#### [EXERCISE DIRECTIONS]
Copy nothing but the lines below running from the line containing "match i with" through the line containing "Sys2Proof.Machine.execLbu rd rs1 imm s", both end lines included.

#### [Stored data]
_ _ _ _ _

-- ==== Sys2Proof/Machine/Dispatch.lean ====
section
/-! DEFINITION. The meaning of every instruction, one arm per constructor. -/

namespace Sys2Proof.Machine

def exec (i : Instr) (s : State) : Host.Outcome State Fault Refusal :=
  match i with
  | .lb rd rs1 imm => Sys2Proof.Machine.execLb rd rs1 imm s
  | .lh rd rs1 imm => Sys2Proof.Machine.execLh rd rs1 imm s
  | .lw rd rs1 imm => Sys2Proof.Machine.execLw rd rs1 imm s
  | .lbu rd rs1 imm => Sys2Proof.Machine.execLbu rd rs1 imm s
  | .lhu rd rs1 imm => Sys2Proof.Machine.execLhu rd rs1 imm s
  | .sb rs2 rs1 imm => Sys2Proof.Machine.execSb rs2 rs1 imm s
  | .sh rs2 rs1 imm => Sys2Proof.Machine.execSh rs2 rs1 imm s
  | .sw rs2 rs1 imm => Sys2Proof.Machine.execSw rs2 rs1 imm s
  | .lrW rd rs1 aq rl => Sys2Proof.Machine.execLrW rd rs1 aq rl s
  | .scW rd rs2 rs1 aq rl => Sys2Proof.Machine.execScW rd rs2 rs1 aq rl s
  | .amoswapW rd rs2 rs1 aq rl => Sys2Proof.Machine.execAmoswapW rd rs2 rs1 aq rl s
  | .amoaddW rd rs2 rs1 aq rl => Sys2Proof.Machine.execAmoaddW rd rs2 rs1 aq rl s
  | .amoxorW rd rs2 rs1 aq rl => Sys2Proof.Machine.execAmoxorW rd rs2 rs1 aq rl s
  | .amoandW rd rs2 rs1 aq rl => Sys2Proof.Machine.execAmoandW rd rs2 rs1 aq rl s
  | .amoorW rd rs2 rs1 aq rl => Sys2Proof.Machine.execAmoorW rd rs2 rs1 aq rl s
  | .amominW rd rs2 rs1 aq rl => Sys2Proof.Machine.execAmominW rd rs2 rs1 aq rl s
  | .amomaxW rd rs2 rs1 aq rl => Sys2Proof.Machine.execAmomaxW rd rs2 rs1 aq rl s
  | .amominuW rd rs2 rs1 aq rl => Sys2Proof.Machine.execAmominuW rd rs2 rs1 aq rl s
  | .amomaxuW rd rs2 rs1 aq rl => Sys2Proof.Machine.execAmomaxuW rd rs2 rs1 aq rl s
  | .fence fm pred succ rs1 rd => Sys2Proof.Machine.execFence fm pred succ rs1 rd s
  | .sfenceVma rs1 rs2 => Sys2Proof.Machine.execSfenceVma rs1 rs2 s

end Sys2Proof.Machine
end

_ _ _ _ _

#### [RESPONSE TO THIS EXERCISE]
  match i with
  | .lb rd rs1 imm => Sys2Proof.Machine.execLb rd rs1 imm s
  | .lh rd rs1 imm => Sys2Proof.Machine.execLh rd rs1 imm s
  | .lw rd rs1 imm => Sys2Proof.Machine.execLw rd rs1 imm s
  | .lbu rd rs1 imm => Sys2Proof.Machine.execLbu rd rs1 imm s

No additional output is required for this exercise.